Despite having a steady job I am shocked by food prices now and have often turned to picking one of items such as peas and beans and animal products when feeding my four children. Serving fewer meals or diminished quantities have also become part of the recovery survival methods.
Also it is rather simple when you are balancing a demanding job with parenting, and rushing around in the morning, to just give the children a little money to buy snacks at school. Sadly, most campus food stalls only offer manufactured munchies and sugary sodas. The outcome of these hurdles, I fear, is an rise in the already epidemic rates of lifestyle diseases such as type 2 diabetes and cardiovascular strain.
The Allure of Fast Food in Uganda
The sign of a global fast-food brand looms large at the entrance of a mall in a Kampala neighbourhood, daring you to pass by without stopping at the takeaway window.
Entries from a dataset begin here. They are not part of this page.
-- ==== Sys2Proof/Machine/Pins.lean ====
section
/-! DEFINITION. The engine seen at its pins: the outputs as functions of the state (R27, R138, R171),
the micro-sequence of a command in flight (R10, R29, R180), and one clock edge (R171, R176, R177). A
command is accepted at one edge and completes at a later one; in between the engine makes micro-steps
START, ROUND, FOLD. How many of them an implementation makes at an edge is open (R183), so the edge
takes that number as an argument (assumption 12). -/

namespace Sys2Proof.Machine

/-- `done_o = (PHASE == 2)` (R27). -/
def doneO (s : State) : Bool := s.PHASE = .done

/-- `err_o = ERR` (R27). -/
def errO (s : State) : Bool := s.ERR

/-- `busy_o = NOT idle` (R27). -/
def busyO (s : State) : Bool := !idle s

/-- `digest_o[159:0] = cat(H[0], H[1], H[2], H[3], H[4])` (R27, R138). -/
def digestO (s : State) : BitVec 160 := s.H[0] ++ s.H[1] ++ s.H[2] ++ s.H[3] ++ s.H[4]

/-- `cmd_ready` (R29), 0 while `rst = 1` (R171). -/
def cmdReady (rst : Bool) (s : State) : Bool := !rst && canAccept s

/-- `rsp_valid = RSPV` (R28), 0 while `rst = 1` (R171; assumption 6). -/
def rspValid (rst : Bool) (s : State) : Bool := !rst && s.RSPV

/-- `rsp_data = RSPD` (R28). -/
def rspData (s : State) : Word := s.RSPD

/-- The block that the first compression of command `i` works on, stored in W, and whether a second
one follows; `none` where the command contains no compression in this state (R105, R114, R116). That
BUF and W change at the first micro-step is DESIGN CHOICE (assumption 10). -/
def loadBlock (i : Instr) (s : State) : Option (State × Bool) :=
  match i with
  | .comp => if s.PHASE = .absorb then none else some (s, false)
  | .putb imm8 =>
    if s.PHASE = .absorb ∧ s.N = 63 then
      some (packInto (storeByte imm8 s).BUF (storeByte imm8 s), false)
    else none
  | .final =>
    if s.PHASE = .absorb then
      if oneFinalBlock s.N then some (packInto (padOne s.BUF s.N.val (lenField s.LEN)) s, false)
      else some (packInto (padFirst s.BUF s.N.val) s, true)
    else none
  | .nop | .init | .ldh _ _ | .ldw _ _ | .rdh _ | .rdw _ | .rdb _ | .rdl _ | .rdst => none

/-- The number of compressions a command contains in a state (R123, R183): 0, 1 or 2. -/
def compressions (i : Instr) (s : State) : Nat :=
  match loadBlock i s with
  | none => 0
  | some (_, false) => 1
  | some (_, true) => 2

/-- R183: the clock cycles from the acceptance of a command to its completion. -/
def commandCycles (i : Instr) (s : State) : Nat := Config.cyclesOfCommand (compressions i s)

/-- What is written at the last FOLD edge of a command beside H (R48, R105, R114, R116, R180). -/
def finishCommand (i : Instr) (s : State) : State :=
  match i with
  | .comp => enterPhase .raw s
  | .putb _ => setTail 0 (countByte s)
  | .final => enterPhase .done (setTail 0 s)
  | .nop | .init | .ldh _ _ | .ldw _ _ | .rdh _ | .rdw _ | .rdb _ | .rdl _ | .rdst => s

/-- The FOLD edge (R98): the end of the command, or the second final block goes into W (R120). -/
def foldEdge (i : Instr) (more : Bool) (s : State) : State :=
  if more then
    withInflight (.start i false) (packInto (padSecond (lenField s.LEN)) (foldStep s))
  else withInflight .idle (finishCommand i (foldStep s))

/-- One micro-step of the command in flight (R10, R29). A command with no compression completes in
one; a command with `k` compressions takes `1 + 82 * k`. -/
def microStep (s : State) : Host.Outcome State Fault Refusal :=
  match s.INFLIGHT with
  | .idle => .next s
  | .accepted w =>
    match decode w with
    | .error code => .next (raiseFault code (withInflight .idle s))
    | .ok i =>
      match loadBlock i s with
      | none => exec i (withInflight .idle s)
      | some (s', more) => .next (withInflight (.start i more) s')
  | .start i more => .next (withInflight (.rounds i more) (startStep s))
  | .rounds i more => if s.T.val < 80 then .next (roundStep s) else .next (foldEdge i more s)

/-- `n` micro-steps one after another. -/
def microSteps : Nat → State → Host.Outcome State Fault Refusal
  | 0, s => .next s
  | n + 1, s =>
    match microStep s with
    | .next s' => microSteps n s'
    | .fault r => .fault r
    | .refused r => .refused r

/-- The most micro-steps any command takes: acceptance and two compressions of 82 each. -/
def longestCommand : Nat := 1 + 82 * 2

/-- The command in flight runs to its completion (R183: every accepted command completes). -/
def completeInflight (s : State) : Host.Outcome State Fault Refusal := microSteps longestCommand s

/-- The inputs at a clock edge, `clk` and the number of micro-steps apart (92_eei_decisions.md D2). -/
structure PinsIn where
  rst : Bool
  cmdValid : Bool
  cmdWord : CmdWord
  rspReady : Bool
  deriving DecidableEq, Repr

/-- One rising clock edge at which the engine makes `k` micro-steps of the command in flight. `rst`
wins over everything (R58, R171). A waiting response blocks acceptance (R177). Otherwise an idle
engine takes the presented word (R176); nothing of it is performed at that edge (DEDUCED,
assumption 20). -/
def clockEdge (k : Nat) (p : PinsIn) (s : State) : Host.Outcome State Fault Refusal :=
  if p.rst then .next (resetEngine s)
  else if idle s then
    if s.RSPV then .next (if p.rspReady then handOver s else s)
    else .next (if p.cmdValid then withInflight (.accepted p.cmdWord) s else s)
  else microSteps k s

end Sys2Proof.Machine
end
Many of the kids and caregivers visiting the mall have never traveled past the borders of this East African nation. They certainly don’t know about the historical economic crisis that motivated the founder to start one of the first American international food chains. All they know is that the three letters represent all things sophisticated.
Throughout commercial complexes and every market, there is quick-service cuisine for any income level. As one of the costlier choices, the fried chicken chain is considered a special occasion. It is the place Kampala’s families go to observe birthdays and baptisms. It is the children’s reward when they get a positive academic results. In fact, they are hoping their parents take them there for Christmas.
“Mother, do you know that some people pack fast food for school lunch,” my adolescent child, who attends a school in the area, tells me. She says that on the days they do not pack that, they pack food from a popular east African fast-food chain selling everything from morning meals to burgers.